Archaic Tracks Round Cambridge—An addendum to my last post about Alfred Watkins and the Roman Road

My bag and map on a bench beside the Roman Road
Following my last post about the eccentric, attractive (and wholly spurious) theories about ley-lines proposed by Alfred Watkins’ (1855–1935) and found in his book called The Old Straight Track (1925)—a post which included a set of black and white photos I'd taken taken along the old straight track nearest me, namely the so-called Roman Road (Via Devana) that passes by Wandlebury Hill Fort—I continued to do some "off-piste" research about him. I think this is mostly to do with my delight in his own photographs, something I mentioned in a post of last week, which, as a teenager, encouraged me to get out into the countryside and photograph what I saw myself.

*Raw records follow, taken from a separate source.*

-- ==== Sys2Proof/Tests/Slice0.lean ====
section
/-! SUPPORT. The model's own tests: operands that are not well formed, values the manual gives, results of the commands, and for each
statement a state and operands that meet its hypotheses, clause by clause. -/

namespace Sys2Proof.Machine.Test

set_option Elab.async false

/-! ### A small RUNNING part and small operands -/

/-- A RUNNING, CAPTURING part with a JOURNAL window, a GUARD window, 256 journal slots and 16 notice entries. -/
def rig : State :=
  { State.reset with
    mgmt := ⟨.running, true, 0x400000, 1, ⟨false, false, false⟩, none, 5000, []⟩
    windows := (windowsReset.set 0 ⟨.journal, 0x10000, 0x1FFFF, true, false⟩).set 1 ⟨.guard, 0x30000, 0x30FFF, false, true⟩
    epoch := { EpochController.reset with
      engine := .capturing, current := 1, index := [⟨1, 0, none, .opened, 0, none⟩], quiet := .running 7, tQuiet := 1 }
    journal := ⟨0x100000, 256, 3, 3, 0, [], 0, true⟩
    notice := { NoticeUnit.reset with configured := true, base := 0x200000, size := 16 } }

/-- The same part in another engine state, with this target. -/
def rigIn (e : Engine) (target : Option EpochNo) : State := { rig with epoch.engine := e, epoch.target := target }

def id0 : Ident := ⟨0, 1⟩
def id1 : Ident := ⟨63, 255⟩

def wr (addr : Addr) (n : Nat) : Request := ⟨.write, id0, addr, n, List.replicate n 0xAB, List.replicate n true⟩
def rd (addr : Addr) (n : Nat) : Request := ⟨.read, id0, addr, n, [], []⟩

/-- A busy slot of the window's first granule. -/
def slotA : CaptureSlot := newSlot rig (wr 0x10000 1) 0

/-- A state whose last capture slot is this. -/
def withSlot (s : State) (c : CaptureSlot) : State := { s with capture.slots := s.capture.slots.set 7 (some c) }

/-- A state in which this identity is in use for this origin. -/
def usedFor (s : State) (o : Origin) : State := { s with dlink.inUse := [⟨id1, o⟩], ulink.outstanding := [id0] }

/-- A held write of the window's first granule, just at tHOLD (2,000 µs). -/
def heldA (cause : HoldCause) : HeldEntry := ⟨wr 0x10000 1, 0, cause, 3000, false⟩

def holding (s : State) (e : HeldEntry) : State :=
  { s with hold.entries := [e], ulink.outstanding := [e.request.id] }

/-- A command at the head of the queue with these argument bytes, from byte 8 of its line. -/
def queued (op : Byte) (args : List Byte) : QueuedCommand := ⟨0, 0, op, 7, lineOfBytes (zeroBytes 8 ++ args)⟩

def give (s : State) (op : Byte) (args : List Byte) : State := { s with cmd.queue := [queued op args] }

/-- The result a command is answered with. -/
def resultOf (c : Instr) (s : State) : Option Result :=
  match exec c s with
  | .next t => t.cmd.last.map (fun l => l.result)
  | .fault _ | .refused _ => none

/-! ### Operands that are not well formed -/

theorem test_wellFormed_write : (Instr.upstreamRequest (wr 0x10000 64)).wellFormed = true := by decide
theorem test_illFormed_readWithData :
    (Instr.upstreamRequest { rd 0 1 with data := [0] }).wellFormed = false ∧
    (Instr.upstreamRequest { rd 0 1 with mask := [true] }).wellFormed = false := by decide
theorem test_illFormed_writeDataLength : (Instr.upstreamRequest { wr 0 2 with data := [0] }).wellFormed = false := by decide
theorem test_illFormed_writeMaskLength : (Instr.upstreamRequest { wr 0 2 with mask := [true] }).wellFormed = false := by decide
theorem test_illFormed_forwardResponse : (Instr.forwardResponse id0 .ok (zeroBytes 65)).wellFormed = false := by decide
theorem test_illFormed_staleResponse : (Instr.dlinkStaleResponse id0 .ok (zeroBytes 65)).wellFormed = false := by decide
theorem test_illFormed_writableRegister : (Instr.mgmtWriteRefused 8 0).wellFormed = false := by decide
theorem test_illFormed_wholeFrame : (Instr.frameAbandoned (List.replicate 40 true)).wellFormed = false := by decide

/-! ### Values the manual gives -/

/-- R79: the journal CRC of 256 zero bytes, line by line. -/
theorem test_crc_zeroLines :
    zeroLine.toList.foldl crcByte 0xFFFFFFFF#32 = 0x8A729CC9#32 ∧
    zeroLine.toList.foldl crcByte 0x8A729CC9#32 = 0x3D570562#32 ∧
    zeroLine.toList.foldl crcByte 0x3D570562#32 = 0x7400F70D#32 ∧
    zeroLine.toList.foldl crcByte 0x7400F70D#32 = 0xF2697AA7#32 := by
  refine ⟨?_, ?_, ?_, ?_⟩ <;> decide +kernel
theorem test_crc_zeroImage : imageCrc (List.replicate 4 zeroLine) = 0x0D968558#32 := by
  obtain ⟨h1, h2, h3, h4⟩ := test_crc_zeroLines
  simp only [imageCrc, journalCrc, List.replicate, List.flatMap_cons, List.flatMap_nil, List.append_nil, List.foldl_append, h1, h2, h3, h4]
  decide
theorem test_crc_empty : journalCrc [] = 0#32 := by decide +kernel
/-- The check value usually given for a CRC of R79's form: over the nine ASCII digits 1 to 9. -/
theorem test_crc_digits :
    journalCrc [0x31, 0x32, 0x33, 0x34, 0x35, 0x36, 0x37, 0x38, 0x39] = 0xCBF43926#32 := by decide +kernel
theorem test_littleEndian : leBytes 4 0x01020304 = [4, 3, 2, 1] ∧ leValue [4, 3, 2, 1] = 0x01020304 := by decide
/-- R198: IDENT. -/
theorem test_ident : State.reset.mgmtRead 0 = 0x24100001#32 := by decide
/-- R185: DEVSTATE of a RUNNING, CAPTURING part. -/
theorem test_devstate : rig.mgmtRead 6 = 0x0102#32 := by decide +kernel
theorem test_noticeLength :
    (Notice.bytes ⟨.journalLow 1 2 3 4 5, 0, 0, 1⟩ 1).length = 32 ∧ (Notice.bytes ⟨.noticeOverrun 1, 0, 0, 1⟩ 1).length = 32 ∧
    (Notice.bytes ⟨.captureFault 1 2 3 (some id1), 0, 0, 1⟩ 0).take 2 = [8, 2] := by decide

/-! ### The areas of the small part are apart -/

def apartB (a b : Option Area) : Bool := a.all (fun x => b.all (fun y => !x.meets y))

theorem apart_of_apartB {a b : Option Area} (h : apartB a b = true) : Apart a b := by
  rintro x y rfl rfl n ⟨hx, hy⟩
  simp only [apartB, Option.all_some, Area.meets, Area.holds, Bool.not_eq_true', decide_eq_false_iff_not, decide_eq_true_eq]
    at h hx hy
  omega

theorem areasDisjoint_of (s : State) (h1 : ∀ i j : Fin 16, i ≠ j → apartB s.windows[i].area? s.windows[j].area? = true)
    (h2 : ∀ i : Fin 16, apartB s.windows[i].area? s.commandArea? = true ∧ apartB s.windows[i].area? s.journalArea? = true ∧
      apartB s.windows[i].area? s.noticeArea? = true)
    (h3 : apartB s.commandArea? s.journalArea? = true ∧ apartB s.commandArea? s.noticeArea? = true ∧
      apartB s.journalArea? s.noticeArea? = true)
    (h4 : s.mgmt.device ≠ .offline) : AreasDisjoint s :=
  ⟨fun i j hij => apart_of_apartB (h1 i j hij),
    fun i => ⟨apart_of_apartB (h2 i).1, apart_of_apartB (h2 i).2.1, apart_of_apartB (h2 i).2.2⟩,
    apart_of_apartB h3.1, apart_of_apartB h3.2.1, apart_of_apartB h3.2.2, fun h => absurd h h4⟩

theorem rig_areas : AreasDisjoint rig :=
  areasDisjoint_of rig (by decide +kernel) (by decide +kernel) (by decide +kernel) (by decide)

/-- The index of a part with two committed epochs and an OPEN one. -/
def indexed (e : Engine) (target : Option EpochNo) : State :=
  { rig with
    epoch := { rig.epoch with
      engine := e, target := target, current := 3
      index := [⟨1, 0, some 1, .closed, 1, some .command⟩, ⟨2, 2, some 2, .closing, 0, some .quiet⟩, ⟨3, 3, none, .opened, 0, none⟩] } }

theorem engineSound_indexed (e : Engine) (target : Option EpochNo) (h1 : e ≠ .absent) (h2 : target.isSome = e.fenceUp)
    (h3 : ∀ t, target = some t → t ∈ ([1, 2, 3] : List EpochNo)) : EngineSound (indexed e target) := by
  refine ⟨⟨fun _ => h1, fun _ => rfl⟩, fun h => absurd h h1, fun _ => ?_, (by decide : (3 : Nat) ≤ 16), by simp [indexed], by simp [indexed], h2, h3⟩
  exact ⟨[⟨1, 0, some 1, .closed, 1, some .command⟩, ⟨2, 2, some 2, .closing, 0, some .quiet⟩], ⟨3, 3, none, .opened, 0, none⟩,
    rfl, rfl, rfl, by decide⟩

theorem rig_notice : NoticeSound rig := by unfold NoticeSound; decide +kernel

theorem noSlots {s : State} (h : ∀ i : Fin 8, s.capture.slots[i] = none) {P : Fin 8 → CaptureSlot → Prop} :
    ∀ (i : Fin 8) (c : CaptureSlot), s.capture.slots[i] = some c → P i c := fun i c hc => by rw [h i] at hc; cases hc

/-! ### Witnesses: steps, resets and requests -/

theorem witness_EmptyQueueIsOneMicrosecond : rig.pending = [] ∧ rig.serial = [] ∧ rig.resetAsserted = false := ⟨rfl, rfl, rfl⟩

/-- Under RESET: a command, a frame of forty bits and one of none, and a pin event. -/
theorem witness_PowerOnResetHoldsThePart :
    exec .powerOnReset rig = .next (powerOn rig) ∧ (powerOn rig).resetAsserted = true ∧ (powerOn rig).pending = [] ∧
    (powerOn rig).serial = [] ∧ ({ powerOn rig with serial := [.bit true] } : State).serial = .bit true :: [] ∧
    Instr.windowSet ≠ .powerOnReset ∧ Instr.windowSet ≠ .resetDeasserted ∧ frameBits .windowSet = none ∧
    frameBits (.cwEnable true) = some 40 ∧ frameBits (.frameAbandoned []) = some 0 :=
  ⟨rfl, rfl, rfl, rfl, rfl, by decide, by decide, rfl, rfl, rfl⟩

theorem witness_ResetsEmptyTheHoldQueue :
    (holding rig (heldA .order)).atRest ∧ heldA .order ∈ (holding rig (heldA .order)).hold.entries ∧
    (heldA .order).request.id ∈ (holding rig (heldA .order)).ulink.outstanding := by
  refine ⟨⟨rfl, rfl⟩, ?_, ?_⟩ <;> decide +kernel

/-- The form check fails on an empty length, a length above 64 and a line crossed by one byte; the other clause is a duplicate. -/
theorem witness_MalformedOrDuplicateIsRefused :
    rig.atRest ∧
    (∀ r ∈ [rd 0x10000 0, rd 0x10000 65, rd 0x10001 64],
      ¬ (1 ≤ r.length ∧ r.length ≤ 64 ∧ r.addr.toNat % 64 + r.length ≤ 64)) ∧
    (wr 0x10000 1).id ∈ (holding rig (heldA .order)).ulink.outstanding := by
  refine ⟨⟨rfl, rfl⟩, ?_, ?_⟩ <;> decide +kernel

Anyway, in the course of that research, I stumbled across a mention of his last book (published in 1932) which, to my utter amazement, was entitled Archaic Tracks Round Cambridge. That was a surprise. I quickly discovered that it is long out of print and that second hand copies are being sold for well over £100. However, to my delight, I discovered that the wonderful Europeana Collections site not only has this short book available as a good quality pdf scan but also The Old Straight Track. I've put links to them below.

As, I say, I personally don't buy his theories—and Archaic Tracks (from which the plan on the right is taken) is even less convincing than The Old Straight Track!—but I do continue to benefit from Watkins' uncanny ability to enthuse and encourage a person to get out into the landscape themselves and to see what they can see. I spoke a bit about this in my last post but here are Watkins' words that close his Cambridge book. I think you'll see what I mean:

"Adventure lies lurking in these lines where I point the way for younger feet than mine. Detective work of sorts; unnoticed mark-stones almost buried in the banks of cross-roads, in the field, or on a town pavement; the edges of an unrecorded camp; a faint mound almost levelled; or, again on the ley of the land, as the eye looks straight on, the point of a distant beacon-hill as a mark on the sky-line.

Who will strike the trail?"

Well, me of course!

To accompany this current post I include for your pleasure some photos of the Roman Road I took back in June 2013 using Hipstamatic's Tin-Type "film". As always, click on a photo to enlarge it.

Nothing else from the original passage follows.